A flow state is the mental state in which a person performing some activity is fully immersed in a feeling of energized focus, enjoyment in the process, and complete absorption in an activity resulting in the transformation of one’s sense of time.
The examples of flow state that are often romanticized in movie montages tend to be at the redesign stage. While these stylized moments of brilliance capture the most attention, the exercise in entrepreneurship that follows is the subsequent learning of the implications of the redesign, and understanding of their cause of effect, which is necessary to apply the innovation most efficiently. The teaching that exists between ‘Knowing How’ a system works and its application is how teams are built and companies scale. Flow states are represented by and can happen as bursts within any layer of this model. To borrow Mr. Bornstein’s analogy, Michael Jordan making his 3 pointer is a flow state example at the ‘Does’ level, a professor engrossed in their lecture is a flow state example at the ‘Shows How’ level, and how time vanishes while reading a book are flow state examples at the ‘Knows How’ or ‘Knows’ stages, depending on the content of the material.
Ironically, fully understanding a system and then teaching it to others is also what drives competition, which subsequently sparks further innovation and improvement through redesign to stay ahead.
My point is, this system does not lend itself well to a concept of “ultimate mastery” because for every Michael Jordan, there is a LeBron James who succeeds them, not necessarily because they are a better athlete per se, but because the game has evolved and so has the play style.

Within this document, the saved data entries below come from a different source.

/-! ### Frame of logOnceFor -/

@[simp] theorem State.tr_logOnceFor_frame (s : State) (c : LogCode) (k x d : Nat) (j : Nat) : (s.logOnceFor c k x d).tr j = s.tr j := by
  unfold State.logOnceFor
  split
  · rfl
  · exact State.tr_log_frame s c x d j
@[simp] theorem State.sn_logOnceFor_frame (s : State) (c : LogCode) (k x d : Nat) (j : Nat) : (s.logOnceFor c k x d).sn j = s.sn j := by
  unfold State.logOnceFor
  split
  · rfl
  · exact State.sn_log_frame s c x d j
@[simp] theorem State.te_logOnceFor_frame (s : State) (c : LogCode) (k x d : Nat) (j : Nat) : (s.logOnceFor c k x d).te j = s.te j := by
  unfold State.logOnceFor
  split
  · rfl
  · exact State.te_log_frame s c x d j
@[simp] theorem State.es_logOnceFor_frame (s : State) (c : LogCode) (k x d : Nat) (j : Nat) : (s.logOnceFor c k x d).es j = s.es j := by
  unfold State.logOnceFor
  split
  · rfl
  · exact State.es_log_frame s c x d j
@[simp] theorem State.sl_logOnceFor_frame (s : State) (c : LogCode) (k x d : Nat) (j : Nat) : (s.logOnceFor c k x d).sl j = s.sl j := by
  unfold State.logOnceFor
  split
  · rfl
  · exact State.sl_log_frame s c x d j
@[simp] theorem State.pin_logOnceFor_frame (s : State) (c : LogCode) (k x d : Nat) (j : Nat) : (s.logOnceFor c k x d).pin j = s.pin j := by
  unfold State.logOnceFor
  split
  · rfl
  · exact State.pin_log_frame s c x d j
@[simp] theorem State.stl_logOnceFor_frame (s : State) (c : LogCode) (k x d : Nat) (j : Nat) : (s.logOnceFor c k x d).stl j = s.stl j := by
  unfold State.logOnceFor
  split
  · rfl
  · exact State.stl_log_frame s c x d j
@[simp] theorem State.src_logOnceFor_frame (s : State) (c : LogCode) (k x d : Nat) (j : Nat) : (s.logOnceFor c k x d).src j = s.src j := by
  unfold State.logOnceFor
  split
  · rfl
  · exact State.src_log_frame s c x d j
@[simp] theorem State.part_logOnceFor_frame (s : State) (c : LogCode) (k x d : Nat) (j : Nat) : (s.logOnceFor c k x d).part j = s.part j := by
  unfold State.logOnceFor
  split
  · rfl
  · exact State.part_log_frame s c x d j
@[simp] theorem State.tq_logOnceFor_frame (s : State) (c : LogCode) (k x d : Nat) (j : Nat) : (s.logOnceFor c k x d).tq j = s.tq j := by
  unfold State.logOnceFor
  split
  · rfl
  · exact State.tq_log_frame s c x d j
@[simp] theorem State.page_logOnceFor_frame (s : State) (c : LogCode) (k x d : Nat) (j : Nat) : (s.logOnceFor c k x d).page j = s.page j := by
  unfold State.logOnceFor
  split
  · rfl
  · exact State.page_log_frame s c x d j
@[simp] theorem State.eng_logOnceFor_frame (s : State) (c : LogCode) (k x d : Nat) (j : Nat) : (s.logOnceFor c k x d).eng j = s.eng j := by
  unfold State.logOnceFor
  split
  · rfl
  · exact State.eng_log_frame s c x d j
@[simp] theorem State.rn_logOnceFor_frame (s : State) (c : LogCode) (k x d : Nat) (j : Nat) : (s.logOnceFor c k x d).rn j = s.rn j := by
  unfold State.logOnceFor
  split
  · rfl
  · exact State.rn_log_frame s c x d j
@[simp] theorem State.vlv_logOnceFor_frame (s : State) (c : LogCode) (k x d : Nat) (j : Nat) : (s.logOnceFor c k x d).vlv j = s.vlv j := by
  unfold State.logOnceFor
  split
  · rfl
  · exact State.vlv_log_frame s c x d j
@[simp] theorem State.bk_logOnceFor_frame (s : State) (c : LogCode) (k x d : Nat) (j : Nat) : (s.logOnceFor c k x d).bk j = s.bk j := by
  unfold State.logOnceFor
  split
  · rfl
  · exact State.bk_log_frame s c x d j
@[simp] theorem State.port_logOnceFor_frame (s : State) (c : LogCode) (k x d : Nat) (j : Nat) : (s.logOnceFor c k x d).port j = s.port j := by
  unfold State.logOnceFor
  split
  · rfl
  · exact State.port_log_frame s c x d j
@[simp] theorem State.mb_logOnceFor_frame (s : State) (c : LogCode) (k x d : Nat) (j : Nat) : (s.logOnceFor c k x d).mb j = s.mb j := by
  unfold State.logOnceFor
  split
  · rfl
  · exact State.mb_log_frame s c x d j
@[simp] theorem State.hold_logOnceFor_frame (s : State) (c : LogCode) (k x d : Nat) (j : Nat) : (s.logOnceFor c k x d).hold j = s.hold j := by
  unfold State.logOnceFor
  split
  · rfl
  · exact State.hold_log_frame s c x d j
@[simp] theorem State.ch_logOnceFor_frame (s : State) (c : LogCode) (k x d : Nat) (j : Nat) : (s.logOnceFor c k x d).ch j = s.ch j := by
  unfold State.logOnceFor
  split
  · rfl
  · exact State.ch_log_frame s c x d j
@[simp] theorem State.snaps_logOnceFor_frame (s : State) (c : LogCode) (k x d : Nat) : (s.logOnceFor c k x d).snaps = s.snaps := by
  unfold State.logOnceFor
  split
  · rfl
  · exact State.snaps_log_frame s c x d
@[simp] theorem State.lastRead_logOnceFor_frame (s : State) (c : LogCode) (k x d : Nat) : (s.logOnceFor c k x d).lastRead = s.lastRead := by
  unfold State.logOnceFor
  split
  · rfl
  · exact State.lastRead_log_frame s c x d
@[simp] theorem State.stepped_logOnceFor_frame (s : State) (c : LogCode) (k x d : Nat) : (s.logOnceFor c k x d).stepped = s.stepped := by
  unfold State.logOnceFor
  split
  · rfl
  · exact State.stepped_log_frame s c x d
@[simp] theorem State.shadow_logOnceFor_frame (s : State) (c : LogCode) (k x d : Nat) : (s.logOnceFor c k x d).shadow = s.shadow := by
  unfold State.logOnceFor
  split
  · rfl
  · exact State.shadow_log_frame s c x d
@[simp] theorem State.ready_logOnceFor_frame (s : State) (c : LogCode) (k x d : Nat) : (s.logOnceFor c k x d).ready = s.ready := by
  unfold State.logOnceFor
  split
  · rfl
  · exact State.ready_log_frame s c x d
@[simp] theorem State.staged_logOnceFor_frame (s : State) (c : LogCode) (k x d : Nat) : (s.logOnceFor c k x d).staged = s.staged := by
  unfold State.logOnceFor
  split
  · rfl
  · exact State.staged_log_frame s c x d
@[simp] theorem State.stagedItems_logOnceFor_frame (s : State) (c : LogCode) (k x d : Nat) : (s.logOnceFor c k x d).stagedItems = s.stagedItems := by
  unfold State.logOnceFor
  split
  · rfl
  · exact State.stagedItems_log_frame s c x d
@[simp] theorem State.touched_logOnceFor_frame (s : State) (c : LogCode) (k x d : Nat) : (s.logOnceFor c k x d).touched = s.touched := by
  unfold State.logOnceFor
  split
  · rfl
  · exact State.touched_log_frame s c x d
@[simp] theorem State.badWords_logOnceFor_frame (s : State) (c : LogCode) (k x d : Nat) : (s.logOnceFor c k x d).badWords = s.badWords := by
  unfold State.logOnceFor
  split
  · rfl
  · exact State.badWords_log_frame s c x d
@[simp] theorem State.tb_logOnceFor_frame (s : State) (c : LogCode) (k x d : Nat) : (s.logOnceFor c k x d).tb = s.tb := by
  unfold State.logOnceFor
  split
  · rfl
  · exact State.tb_log_frame s c x d
@[simp] theorem State.points_logOnceFor_frame (s : State) (c : LogCode) (k x d : Nat) : (s.logOnceFor c k x d).points = s.points := by
  unfold State.logOnceFor
  split
  · rfl
  · exact State.points_log_frame s c x d
@[simp] theorem State.deferred_logOnceFor_frame (s : State) (c : LogCode) (k x d : Nat) : (s.logOnceFor c k x d).deferred = s.deferred := by
  unfold State.logOnceFor
  split
  · rfl
  · exact State.deferred_log_frame s c x d
@[simp] theorem State.placed_logOnceFor_frame (s : State) (c : LogCode) (k x d : Nat) : (s.logOnceFor c k x d).placed = s.placed := by
  unfold State.logOnceFor
  split
  · rfl
  · exact State.placed_log_frame s c x d
@[simp] theorem State.flight_logOnceFor_frame (s : State) (c : LogCode) (k x d : Nat) : (s.logOnceFor c k x d).flight = s.flight := by
  unfold State.logOnceFor
  split
  · rfl
  · exact State.flight_log_frame s c x d
@[simp] theorem State.pool_logOnceFor_frame (s : State) (c : LogCode) (k x d : Nat) : (s.logOnceFor c k x d).pool = s.pool := by
  unfold State.logOnceFor
  split
  · rfl
  · exact State.pool_log_frame s c x d
@[simp] theorem State.trgWaits_logOnceFor_frame (s : State) (c : LogCode) (k x d : Nat) : (s.logOnceFor c k x d).trgWaits = s.trgWaits := by
  unfold State.logOnceFor
  split
  · rfl
  · exact State.trgWaits_log_frame s c x d
@[simp] theorem State.trkUndo_logOnceFor_frame (s : State) (c : LogCode) (k x d : Nat) : (s.logOnceFor c k x d).trkUndo = s.trkUndo := by
  unfold State.logOnceFor
  split
  · rfl
  · exact State.trkUndo_log_frame s c x d
@[simp] theorem State.snap_logOnceFor_frame (s : State) (c : LogCode) (k x d : Nat) : (s.logOnceFor c k x d).snap = s.snap := by
  unfold State.logOnceFor
  split
  · rfl
  · exact State.snap_log_frame s c x d
@[simp] theorem State.bst_logOnceFor_frame (s : State) (c : LogCode) (k x d : Nat) : (s.logOnceFor c k x d).bst = s.bst := by
  unfold State.logOnceFor
  split
  · rfl
  · exact State.bst_log_frame s c x d
@[simp] theorem State.pwr_logOnceFor_frame (s : State) (c : LogCode) (k x d : Nat) : (s.logOnceFor c k x d).pwr = s.pwr := by
  unfold State.logOnceFor
  split
  · rfl
  · exact State.pwr_log_frame s c x d
@[simp] theorem State.sys_logOnceFor_frame (s : State) (c : LogCode) (k x d : Nat) : (s.logOnceFor c k x d).sys = s.sys := by
  unfold State.logOnceFor
  split
  · rfl
  · exact State.sys_log_frame s c x d
@[simp] theorem State.tth_logOnceFor_frame (s : State) (c : LogCode) (k x d : Nat) : (s.logOnceFor c k x d).tth = s.tth := by
  unfold State.logOnceFor
  split
  · rfl
  · exact State.tth_log_frame s c x d
@[simp] theorem State.dma_logOnceFor_frame (s : State) (c : LogCode) (k x d : Nat) : (s.logOnceFor c k x d).dma = s.dma := by
  unfold State.logOnceFor
  split
  · rfl
  · exact State.dma_log_frame s c x d
@[simp] theorem State.hostOut_logOnceFor_frame (s : State) (c : LogCode) (k x d : Nat) : (s.logOnceFor c k x d).hostOut = s.hostOut := by
  unfold State.logOnceFor
  split
  · rfl
  · exact State.hostOut_log_frame s c x d
@[simp] theorem State.wakeLow_logOnceFor_frame (s : State) (c : LogCode) (k x d : Nat) : (s.logOnceFor c k x d).wakeLow = s.wakeLow := by
  unfold State.logOnceFor
  split
  · rfl
  · exact State.wakeLow_log_frame s c x d
@[simp] theorem State.fr_logOnceFor_frame (s : State) (c : LogCode) (k x d : Nat) : (s.logOnceFor c k x d).fr = s.fr := by
  unfold State.logOnceFor
  split
  · rfl
  · exact State.fr_log_frame s c x d
@[simp] theorem State.pcie_logOnceFor_frame (s : State) (c : LogCode) (k x d : Nat) : (s.logOnceFor c k x d).pcie = s.pcie := by
  unfold State.logOnceFor
  split
  · rfl
  · exact State.pcie_log_frame s c x d
@[simp] theorem State.spi_logOnceFor_frame (s : State) (c : LogCode) (k x d : Nat) : (s.logOnceFor c k x d).spi = s.spi := by
  unfold State.logOnceFor
  split
  · rfl
  · exact State.spi_log_frame s c x d
@[simp] theorem State.logHold_logOnceFor_frame (s : State) (c : LogCode) (k x d : Nat) : (s.logOnceFor c k x d).logHold = s.logHold := by
  unfold State.logOnceFor
  split
  · rfl
  · exact State.logHold_log_frame s c x d
@[simp] theorem State.logAt_logOnceFor_frame (s : State) (c : LogCode) (k x d : Nat) : (s.logOnceFor c k x d).logAt = s.logAt := by
  unfold State.logOnceFor
  split
  · rfl
  · exact State.logAt_log_frame s c x d
@[simp] theorem State.logTell_logOnceFor_frame (s : State) (c : LogCode) (k x d : Nat) : (s.logOnceFor c k x d).logTell = s.logTell := by
  unfold State.logOnceFor
  split
  · rfl
  · exact State.logTell_log_frame s c x d
@[simp] theorem State.logW_logOnceFor_frame (s : State) (c : LogCode) (k x d : Nat) : (s.logOnceFor c k x d).logW = s.logW := by
  unfold State.logOnceFor
  split
  · rfl
  · exact State.logW_log_frame s c x d
@[simp] theorem State.free_logOnceFor_frame (s : State) (c : LogCode) (k x d : Nat) : (s.logOnceFor c k x d).free = s.free := by
  unfold State.logOnceFor
  split
  · rfl
  · exact State.free_log_frame s c x d
@[simp] theorem State.pending_logOnceFor_frame (s : State) (c : LogCode) (k x d : Nat) : (s.logOnceFor c k x d).pending = s.pending := by
  unfold State.logOnceFor
  split
  · rfl
  · exact State.pending_log_frame s c x d
@[simp] theorem State.now_logOnceFor_frame (s : State) (c : LogCode) (k x d : Nat) : (s.logOnceFor c k x d).now = s.now := by
  unfold State.logOnceFor
  split
  · rfl
  · exact State.now_log_frame s c x d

This idea of successive iterations across stages of development is not incongruent with the concept of mastery, and one might expect that further iterations drives greater competence. To revisit Mr. Bornstein’s analogy – NBA players begin their careers on the playground, then iterate on their skillset through high school, college, professional leagues, or Olympic competitions, each with their own rules, competitors, and challenges requiring redesign of their athleticism and play style. The rules of academia or entrepreneurship are no different in framework and this model applies equally well there. As to whether “ultimate mastery” can exist? I propose that the journey is more important than the destination.